## Task brief
Print the data that follows exactly as it stands, from its first line through the line containing "table of R62. -/", and stop there.

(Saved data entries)
-- ==== Sys2Proof/Decode.lean ====
section
/-! DEFINITION. The decoder, on the request lines (total, spec/30_encoding.md R64) and on a written request
(R7, R65), and after it the encoder, both from the operation table R62 and the header layout R60. -/

namespace Sys2Proof

/-! ### The operation table -/

/-- A row of R62: the operation code, its mnemonic, operand length N, word groups checked G, result length. -/
structure OpRow where
  op       : BitVec 4
  mnemonic : String
  n        : Nat
  g        : Nat
  outLen   : Nat
deriving DecidableEq, Repr

/-- The table of R62. -/
def opTable : List OpRow :=
  [⟨0x1, "CRC8", 2, 0, 1⟩, ⟨0x2, "ENC0", 2, 0, 2⟩, ⟨0x3, "ENC1", 4, 0, 5⟩, ⟨0x4, "DECW", 3, 1, 2⟩,
   ⟨0x5, "DECRDY", 3, 1, 1⟩, ⟨0x6, "DECBOOL", 3, 1, 1⟩, ⟨0x7, "DECF", 6, 2, 4⟩, ⟨0x8, "DECM", 18, 6, 12⟩]

/-- The row of an operation code; none for the codes R63 reserves. -/
def opRow (op : BitVec 4) : Option OpRow := opTable.find? fun r => r.op == op

/-! ### Header fields (R60) -/

/-- `HDR[7:4]`, RES. -/
def hdrRes (hdr : Byte) : BitVec 4 := hdr.extractLsb' 4 4

/-- `HDR[3:0]`, OP. -/
def hdrOp (hdr : Byte) : BitVec 4 := hdr.extractLsb' 0 4

/-- The row a header selects; none where the header is illegal (R63, R64). -/
def headerRow (hdr : Byte) : Option OpRow := if hdrRes hdr = 0#4 then opRow (hdrOp hdr) else none

/-- The operand length a header selects; an illegal header reads no operand byte (R63, R65). -/
def operandLength (hdr : Byte) : Nat := (headerRow hdr).elim 0 OpRow.n

/-- The number of word groups a header checks (R62). -/
def groupCount (hdr : Byte) : Nat := (headerRow hdr).elim 0 OpRow.g

/-! ### Decoding the request lines -/

/-- Word group k: operand bytes `D[3k..3k+2]` (R46, R70). -/
def groupAt (d : OperandLines) (k : Fin 6) : WordGroup :=
  ⟨d[3 * k.val], d[3 * k.val + 1], d[3 * k.val + 2]⟩

/-- Channel c: word groups 2c and 2c+1, the bytes `D[6c..6c+5]` (R46, R141). -/
def channelAt (d : OperandLines) (c : Fin 3) : Channel :=
  ⟨groupAt d ⟨2 * c.val, by omega⟩, groupAt d ⟨2 * c.val + 1, by omega⟩⟩

/-- The request on the lines. Total (R64): only the header selects the operation, and a header that R62 does
not list is illegal, its operand bytes unread (R63). -/
def decodeRequest (hdr : Byte) (d : OperandLines) : Instr :=
  if hdrRes hdr = 0#4 then
    match (hdrOp hdr).toNat with
    | 0x1 => .crc8 d[0] d[1]
    | 0x2 => .enc0 d[0] d[1]
    | 0x3 => .enc1 d[0] d[1] d[2] d[3]
    | 0x4 => .decw (groupAt d 0)
    | 0x5 => .decrdy (groupAt d 0)
    | 0x6 => .decbool (groupAt d 0)
    | 0x7 => .decf (channelAt d 0)
    | 0x8 => .decm (channelAt d 0) (channelAt d 1) (channelAt d 2)
    | _ => .illegal hdr
  else .illegal hdr

/-! ### Decoding a written request (R7, R65) -/

/-- Why a byte sequence is no written request. -/
inductive DecodeError where
  /-- No byte at all. -/
  | noHeader
  /-- The header asks for `need` operand bytes and only `got` follow. -/
  | truncated (need got : Nat)
deriving DecidableEq, Repr

/-- Operand bytes laid on the lines; a line beyond them is don't-care (R61) and is given 0. -/
def linesOf (bytes : List Byte) : OperandLines := Vector.ofFn fun i => bytes.getD i.val 0

/-- The first written request of a byte sequence, and the bytes after it. -/
def decode : List Byte → Except DecodeError (Instr × List Byte)
  | [] => .error .noHeader
  | hdr :: rest =>
    if rest.length < operandLength hdr then .error (.truncated (operandLength hdr) rest.length)
    else .ok (decodeRequest hdr (linesOf (rest.take (operandLength hdr))), rest.drop (operandLength hdr))

/-! ### The encoder -/

/-- A word group in wire order (R68). -/
def WordGroup.bytes (g : WordGroup) : List Byte := [g.hi, g.lo, g.chk]

/-- A channel in wire order (R43, R69). -/
def Channel.bytes (c : Channel) : List Byte := c.high.bytes ++ c.low.bytes

/-- The header byte of a request (R60, R62). -/
def Instr.header : Instr → Byte
  | .crc8 _ _ => 0x01#8
  | .enc0 _ _ => 0x02#8
  | .enc1 _ _ _ _ => 0x03#8
  | .decw _ => 0x04#8
  | .decrdy _ => 0x05#8
  | .decbool _ => 0x06#8
  | .decf _ => 0x07#8
  | .decm _ _ _ => 0x08#8
  | .illegal hdr => hdr

/-- The operand bytes of a request, in wire order (R61, R70). -/
def Instr.operands : Instr → List Byte
  | .crc8 b0 b1 => [b0, b1]
  | .enc0 cHi cLo => [cHi, cLo]
  | .enc1 cHi cLo aHi aLo => [cHi, cLo, aHi, aLo]
  | .decw g => g.bytes
  | .decrdy g => g.bytes
  | .decbool g => g.bytes
  | .decf c => c.bytes
  | .decm co2 temp rh => co2.bytes ++ temp.bytes ++ rh.bytes
  | .illegal _ => []

/-- The written form of a request: its header, then its operand bytes (R7, R65). -/
def encode (i : Instr) : List Byte := i.header :: i.operands

/-! ### The opcode table's numbering -/

/-- Byte k of an instruction whose first `nbits` bits are `w` and whose further bits are 0; byte 0 is the header. -/
def tableByte (nbits w k : Nat) : Byte := BitVec.ofNat 8 ((w % 2 ^ nbits) >>> (8 * k))

/-- The operand lines of that instruction: bytes 1..18. -/
def tableLines (nbits w : Nat) : OperandLines := Vector.ofFn fun i => tableByte nbits w (i.val + 1)

/-- What the decoder reads from that instruction. -/
def decodeTableWord (nbits w : Nat) : Option Instr :=
  match decode (tableByte nbits w 0 :: (tableLines nbits w).toList) with
  | .ok (i, _) => some i
  | .error _ => none

end Sys2Proof
end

## Answer for this exercise
-- ==== Sys2Proof/Decode.lean ====
section
/-! DEFINITION. The decoder, on the request lines (total, spec/30_encoding.md R64) and on a written request
(R7, R65), and after it the encoder, both from the operation table R62 and the header layout R60. -/

namespace Sys2Proof

/-! ### The operation table -/

/-- A row of R62: the operation code, its mnemonic, operand length N, word groups checked G, result length. -/
structure OpRow where
  op       : BitVec 4
  mnemonic : String
  n        : Nat
  g        : Nat
  outLen   : Nat
deriving DecidableEq, Repr

/-- The table of R62. -/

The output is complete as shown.